Hopefully, these demonstrations will have convinced you that in some cases it can be very difficult to make sense of sentences with jumbled up words. Clearly, the first and last letter is not the only thing that you use when reading text. If this really was the case, how would you tell the difference between pairs of words like “salt” and “slat”?
So what really determines the readability of jumbled words? Using the sentence “The rset can be a toatl mses and you can sitll raed it wouthit porbelm” as his example, Matt suggests these criteria:
1) Short words are easy – 2 or 3 letter words don’t change at all. The only change that is possible in a 4 letter words is to swap the order of the middle letters which doesn’t cause too much difficulty (see 4).
2) Function words (the, be, and, you etc.) stay the same – mostly because they are short words, see (1). This really helps the reader by preserving the grammatical structure of the original, helping you to work out what word is likely to come next. This is especially crucial for reading jumbled text – words that are predictable are going to be easier to read in this situation.
3) Of the 15 words in this sentence, there are 8 that are still in the correct order. However, as a reader you might not notice this since many of the words that remain intact are function words, which readers don’t tend to notice when reading. For instance, when people are asked to detect individual letters in a sentence, they are more likely to miss letters in function words.
4) Transpositions of adjacent letters (e.g. porbelm for problem) are easier to read than more distant transpositions (e.g. pborlem). We know from research in which people read words presented very briefly on a computer screen that the exterior letters of words are easier to detect than middle letters – confirming one of the ideas present in the meme. We also know that position information for letters in the middle of words is more difficult to detect and that those errors that are made tend to be transpositions.

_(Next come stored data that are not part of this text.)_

-- ==== Sys2Proof/Laws/Timer.lean ====
section
/-! SUPPORT. The laws of the timer unit: the interrupt bits by register, what a count-down does, and that
every operation keeps the unit's invariant. -/

namespace Sys2Proof.Machine

open Sys2Proof

/-! ## The 16-bit views, by register -/

/-- The bit of a timer's channel in the A registers, and in the B registers (10 R32). -/
def bitA : Timer → Byte
  | .a => 0x20
  | .b => 0x01
  | .c => 0
  | .d => 0
def bitB : Timer → Byte
  | .a => 0
  | .b => 0
  | .c => 0x20
  | .d => 0x10

theorem hiByte_or (v w : Half) : hiByte (v ||| w) = hiByte v ||| hiByte w := by
  apply BitVec.eq_of_getLsbD_eq
  intro i hi
  simp only [hiByte, BitVec.getLsbD_extractLsb', BitVec.getLsbD_or, hi, decide_true, Bool.true_and]

theorem loByte_or (v w : Half) : loByte (v ||| w) = loByte v ||| loByte w := by
  apply BitVec.eq_of_getLsbD_eq
  intro i hi
  simp only [loByte, BitVec.getLsbD_extractLsb', BitVec.getLsbD_or, hi, decide_true, Bool.true_and]

theorem hiByte_and (v w : Half) : hiByte (v &&& w) = hiByte v &&& hiByte w := by
  apply BitVec.eq_of_getLsbD_eq
  intro i hi
  simp only [hiByte, BitVec.getLsbD_extractLsb', BitVec.getLsbD_and, hi, decide_true, Bool.true_and]

theorem loByte_and (v w : Half) : loByte (v &&& w) = loByte v &&& loByte w := by
  apply BitVec.eq_of_getLsbD_eq
  intro i hi
  simp only [loByte, BitVec.getLsbD_extractLsb', BitVec.getLsbD_and, hi, decide_true, Bool.true_and]

theorem setChannel_bytes (x y : Byte) (t : Timer) :
    hiByte (setChannel (x ++ y) (channel t)) = x ||| bitA t ∧ loByte (setChannel (x ++ y) (channel t)) = y ||| bitB t := by
  unfold setChannel
  rw [hiByte_or, loByte_or, hiByte_append, loByte_append]
  cases t <;> exact ⟨by congr 1, by congr 1⟩

theorem clearChannel_bytes (x y : Byte) (t : Timer) :
    hiByte (clearChannel (x ++ y) (channel t)) = x &&& ~~~bitA t ∧
      loByte (clearChannel (x ++ y) (channel t)) = y &&& ~~~bitB t := by
  unfold clearChannel
  rw [hiByte_and, loByte_and, hiByte_append, loByte_append]
  cases t <;> exact ⟨by congr 1, by congr 1⟩

/-- A channel's bit in a view. -/
theorem view_channel (x y : Byte) (t : Timer) :
    (x ++ y).getLsbD (channel t) =
      match t with
      | .a => x.getLsbD 5
      | .b => x.getLsbD 0
      | .c => y.getLsbD 5
      | .d => y.getLsbD 4 := by
  cases t <;> simp only [channel, BitVec.getLsbD_append] <;> rfl

/-! ## Counting -/

/-- `Timeout` touches the pending registers only (43 R244). -/
theorem Mfp.timeout_eq (m : Mfp) (t : Timer) :
    m.timeout t = if m.ier.getLsbD (channel t) = true
      then { m with ipra := m.ipra ||| bitA t, iprb := m.iprb ||| bitB t } else m := by
  unfold Mfp.timeout Mfp.withIpr Mfp.ipr
  rw [(setChannel_bytes _ _ t).1, (setChannel_bytes _ _ t).2]

/-- A count-down step either lowers the counter, or reloads it and times out (43 R243). -/
theorem Mfp.decrement_cases (m : Mfp) (t : Timer) :
    (m.cnt.get t = 1 ∧ m.decrement t = Mfp.timeout { m with cnt := m.cnt.set t (reload (m.data t)) } t) ∨
      (m.cnt.get t ≠ 1 ∧ m.decrement t = { m with cnt := m.cnt.set t (m.cnt.get t - 1) }) := by
  unfold Mfp.decrement
  split
  · exact .inl ⟨‹_›, rfl⟩
  · exact .inr ⟨‹_›, rfl⟩

/-- A count-down step touches the counter and the pending registers only. -/
theorem Mfp.decrement_eq (m : Mfp) (t : Timer) :
    m.decrement t = { m with
      cnt := m.cnt.set t (if m.cnt.get t = 1 then reload (m.data t) else m.cnt.get t - 1)
      ipra := if m.cnt.get t = 1 ∧ m.ier.getLsbD (channel t) = true then m.ipra ||| bitA t else m.ipra
      iprb := if m.cnt.get t = 1 ∧ m.ier.getLsbD (channel t) = true then m.iprb ||| bitB t else m.iprb } := by
  obtain ⟨h, e⟩ | ⟨h, e⟩ := m.decrement_cases t <;> rw [e]
  · rw [Mfp.timeout_eq]
    change (if m.ier.getLsbD (channel t) = true then _ else _) = _
    by_cases hi : m.ier.getLsbD (channel t) = true
    · simp only [h, hi, and_self, if_true]
    · simp only [h, hi, Bool.false_eq_true, and_false, if_true, if_false]
  · simp only [h, false_and, if_false]

theorem reload_bounds (b : Byte) : 1 ≤ reload b ∧ reload b ≤ 256 := by
  unfold reload
  split
  · omega
  · rename_i h
    have h0 : b.toNat ≠ 0 := fun e => h (by apply BitVec.eq_of_toNat_eq; simpa using e)
    have := b.isLt
    omega

/-! ## Bits that stay 0 -/

theorem and_keep {x m : Byte} (b : Byte) (h : x &&& m = 0) : x &&& b &&& m = 0 := by
  rw [BitVec.and_assoc, BitVec.and_comm b m, ← BitVec.and_assoc, h]; exact BitVec.zero_and

theorem zero_keep {x : Byte} (b : Byte) (h : x = 0) : x &&& b = 0 := by
  rw [h]; exact BitVec.zero_and

theorem and_masked {k m : Byte} (b : Byte) (h : k &&& m = 0) : b &&& k &&& m = 0 := by
  rw [BitVec.and_assoc, h]
  exact BitVec.and_zero

theorem or_keep {x y m : Byte} (hx : x &&& m = 0) (hy : y &&& m = 0) : (x ||| y) &&& m = 0 := by
  apply BitVec.eq_of_getLsbD_eq
  intro i hi
  have h1 := congrArg (fun v => v.getLsbD i) hx
  have h2 := congrArg (fun v => v.getLsbD i) hy
  simp only [BitVec.getLsbD_and, BitVec.getLsbD_or] at h1 h2 ⊢
  simp only [Bool.and_or_distrib_right, h1, h2]
  simp

theorem enabled_bit5 : ∀ b : Byte, b.getLsbD 5 = true → (0x20 : Byte) &&& ~~~b = 0 := by decide
theorem enabled_bit4 : ∀ b : Byte, b.getLsbD 4 = true → (0x10 : Byte) &&& ~~~b = 0 := by decide
theorem enabled_bit0 : ∀ b : Byte, b.getLsbD 0 = true → (0x01 : Byte) &&& ~~~b = 0 := by decide

/-- An enabled channel's bit is inside the enable registers. -/
theorem enabled_bits (m : Mfp) (t : Timer) (h : m.ier.getLsbD (channel t) = true) :
    bitA t &&& ~~~m.iera = 0 ∧ bitB t &&& ~~~m.ierb = 0 := by
  unfold Mfp.ier at h
  rw [view_channel] at h
  cases t
  · exact ⟨enabled_bit5 _ h, BitVec.zero_and⟩
  · exact ⟨enabled_bit0 _ h, BitVec.zero_and⟩
  · exact ⟨BitVec.zero_and, enabled_bit5 _ h⟩
  · exact ⟨BitVec.zero_and, enabled_bit4 _ h⟩

theorem bits_timer (t : Timer) : bitA t &&& 0xDE = 0 ∧ bitB t &&& 0xCF = 0 := by
  cases t <;> decide

/-! ## The invariant -/

theorem Mfp.Inv.decrement {rate : Nat} {m : Mfp} (h : m.Inv rate) (t : Timer) : (m.decrement t).Inv rate := by
  rw [Mfp.decrement_eq]
  refine ⟨h.tacr, h.tbcr, h.tcdcr, h.vr, ?_, ?_, ?_, ?_, h.serviceA, h.serviceB, h.endOfInterrupt, fun u => ?_, h.tacc⟩
  · dsimp only
    split
    · exact or_keep h.enabledA (enabled_bits m t (by tauto)).1
    · exact h.enabledA
  · dsimp only
    split
    · exact or_keep h.enabledB (enabled_bits m t (by tauto)).2
    · exact h.enabledB
  · dsimp only
    split
    · exact or_keep h.pendingA (bits_timer t).1
    · exact h.pendingA
  · dsimp only
    split
    · exact or_keep h.pendingB (bits_timer t).2
    · exact h.pendingB
  · dsimp only
    by_cases hu : u = t
    · subst hu
      rw [PerTimer.get_set_same]
      have := h.cnt u
      split
      · exact reload_bounds _
      · omega
    · rw [PerTimer.get_set_other _ hu]
      exact h.cnt u

theorem Mfp.decrement_tacc (m : Mfp) (t : Timer) : (m.decrement t).tacc = m.tacc := by rw [Mfp.decrement_eq]

theorem Mfp.decrement_modes (m : Mfp) (t u : Timer) : (m.decrement t).timerMode u = m.timerMode u := by
  rw [Mfp.decrement_eq]
  cases u <;> rfl

theorem Mfp.Inv.times {rate : Nat} {m : Mfp} (h : m.Inv rate) (t : Timer) (n : Nat) :
    (times (fun m => Mfp.decrement m t) n m).Inv rate := by
  induction n generalizing m with
  | zero => exact h
  | succ n ih => exact ih (h.decrement t)

theorem Mfp.times_decrement (m : Mfp) (t : Timer) (n : Nat) :
    (times (fun m => Mfp.decrement m t) n m).tacc = m.tacc ∧
      ∀ u, (times (fun m => Mfp.decrement m t) n m).timerMode u = m.timerMode u := by
  induction n generalizing m with
  | zero => exact ⟨rfl, fun _ => rfl⟩
  | succ n ih =>
    obtain ⟨h1, h2⟩ := ih (m.decrement t)
    refine ⟨?_, fun u => ?_⟩
    · simp only [Machine.times]
      rw [h1, Mfp.decrement_tacc]
    · simp only [Machine.times]
      rw [h2, Mfp.decrement_modes]

theorem prescaleOf_pos {n : Nat} (h : Config.prescaleOf n ≠ 0) : 4 ≤ Config.prescaleOf n := by
  unfold Config.prescaleOf at h ⊢
  split at h <;> simp_all

theorem Mfp.Inv.withTacc {rate : Nat} {m : Mfp} (h : m.Inv rate) {c : PerTimer Nat}
    (hc : ∀ u, m.prescale u ≠ 0 → c.get u < m.prescale u * rate) : ({ m with tacc := c } : Mfp).Inv rate :=
  ⟨h.tacr, h.tbcr, h.tcdcr, h.vr, h.enabledA, h.enabledB, h.pendingA, h.pendingB, h.serviceA, h.serviceB,
    h.endOfInterrupt, h.cnt, fun u => by have hu := hc u; cases u <;> exact hu⟩

theorem Mfp.times_prescale (m : Mfp) (t u : Timer) (n : Nat) :
    (Machine.times (fun m => Mfp.decrement m t) n m).prescale u = m.prescale u := by
  unfold Mfp.prescale
  rw [(m.times_decrement t n).2 u]

theorem Mfp.Inv.tick {rate : Nat} (hr : 1 ≤ rate) {m : Mfp} (h : m.Inv rate) (t : Timer) : (m.tick rate t).Inv rate := by
  unfold Mfp.tick
  split
  · exact h
  · rename_i hp
    unfold Mfp.countdown
    refine Mfp.Inv.withTacc (h.times t (m.countdownTurns rate t)) fun u hu => ?_
    rw [Mfp.times_prescale] at hu ⊢
    generalize m.tacc.get t + Config.mfpClock = x
    by_cases e : u = t
    · subst e
      rw [PerTimer.get_set_same]
      exact Nat.mod_lt _ (Nat.mul_pos (Nat.pos_of_ne_zero hp) hr)
    · rw [PerTimer.get_set_other _ e]
      exact h.tacc u hu

theorem Mfp.Inv.event {rate : Nat} {m : Mfp} (h : m.Inv rate) (t : Timer) : (m.event t).Inv rate := by
  unfold Mfp.event
  split
  · exact h.decrement .a
  · exact h

/-- `Acknowledge` by register (43 R263). -/
theorem Mfp.acknowledge_eq (m : Mfp) (t : Timer) :
    m.acknowledge t = { m with
      ipra := m.ipra &&& ~~~bitA t
      iprb := m.iprb &&& ~~~bitB t
      isra := if m.vr.getLsbD 3 = true then m.isra ||| bitA t else m.isra
      isrb := if m.vr.getLsbD 3 = true then m.isrb ||| bitB t else m.isrb } := by
  unfold Mfp.acknowledge Mfp.withIpr Mfp.ipr
  dsimp only
  rw [(clearChannel_bytes _ _ t).1, (clearChannel_bytes _ _ t).2]
  by_cases hv : m.vr.getLsbD 3 = true
  · rw [if_pos hv, if_pos hv, if_pos hv]
    unfold Mfp.withIsr Mfp.isr
    rw [(setChannel_bytes _ _ t).1, (setChannel_bytes _ _ t).2]
  · rw [if_neg hv, if_neg hv, if_neg hv]

theorem Mfp.Inv.acknowledge {rate : Nat} {m : Mfp} (h : m.Inv rate) (t : Timer) : (m.acknowledge t).Inv rate := by
  rw [Mfp.acknowledge_eq]
  refine ⟨h.tacr, h.tbcr, h.tcdcr, h.vr, and_keep _ h.enabledA, and_keep _ h.enabledB, and_keep _ h.pendingA,
    and_keep _ h.pendingB, ?_, ?_, fun hv => ?_, h.cnt, h.tacc⟩
  · dsimp only
    split
    · exact or_keep h.serviceA (bits_timer t).1
    · exact h.serviceA
  · dsimp only
    split
    · exact or_keep h.serviceB (bits_timer t).2
    · exact h.serviceB
  · dsimp only at hv ⊢
    rw [if_neg (by rw [hv]; exact Bool.false_ne_true), if_neg (by rw [hv]; exact Bool.false_ne_true)]
    exact h.endOfInterrupt hv

theorem Mfp.Inv.resetAll {rate : Nat} : Mfp.resetAll.Inv rate where
  tacr := by decide
  tbcr := by decide
  tcdcr := by decide
  vr := by decide
  enabledA := by decide
  enabledB := by decide
  pendingA := by decide
  pendingB := by decide
  serviceA := by decide
  serviceB := by decide
  endOfInterrupt := fun _ => ⟨rfl, rfl⟩
  cnt := fun t => by cases t <;> decide
  tacc := fun t ht => by cases t <;> exact absurd rfl ht

/-- A control register's new mode restarts the prescale phase of the timers whose mode changed (43 R241). -/
theorem Mfp.restart_get (old m : Mfp) (t u : Timer) :
    (Mfp.restartIfChanged old m t).tacc.get u =
      if u = t ∧ m.timerMode t ≠ old.timerMode t then 0 else m.tacc.get u := by
  unfold Mfp.restartIfChanged
  by_cases h : m.timerMode t = old.timerMode t
  · simp [h]
  · rw [if_neg h]
    by_cases hu : u = t
    · subst hu; simp [h]
    · simp [hu, PerTimer.get_set_other]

One explanation of this property of the reading system is that it results from the fact that the position of an exterior letter is less easily confused with adjacent letters. There is only direction in which an exterior letter can move, and there are fewer adjacent letters to ‘mask’ an exterior letter. Both of these properties emerge very naturally from a neural network model in which letters are identified at different positions in an artifical retina.
The account proposed by Richard Shillcock and colleagues, also suggests another mechanism that could be at work in the meme. They propose a model of word recognition in which each word is split in half since the information at the retina is split between the two hemispheres of the brain when we read. In some of the simulations of their model, Richard Shillcock simulates the effect of jumbling letters in each half of the word. It seems that keeping letters in the appropriate half of the word, reduces the difficulty of reading jumbled text. This approach was used in generating example (1) above, but not for (2) or (3).
5) None of the words that have reordered letters create another word (wouthit vs witohut). We know from existing work, that words that can be confused by swapping interior letters (e.g. salt and slat) are more difficult to read. To make an easy to read jumbled word you should therefore avoid making other words.
6) Transpositions were used that preserve the sound of the original word (e.g. toatl vs ttaol for total). This will assist in reading, since we often attend to the sound of the words even when reading for meaning:
7) The text is reasonably predictable. For instance, given the first few words of the sentence, you can guess what words are coming next (even with very little information from the letters in the word). We know that context plays an important role in understanding speech that is distorted or presented in noise, the same is probably true for written text that has been jumbled.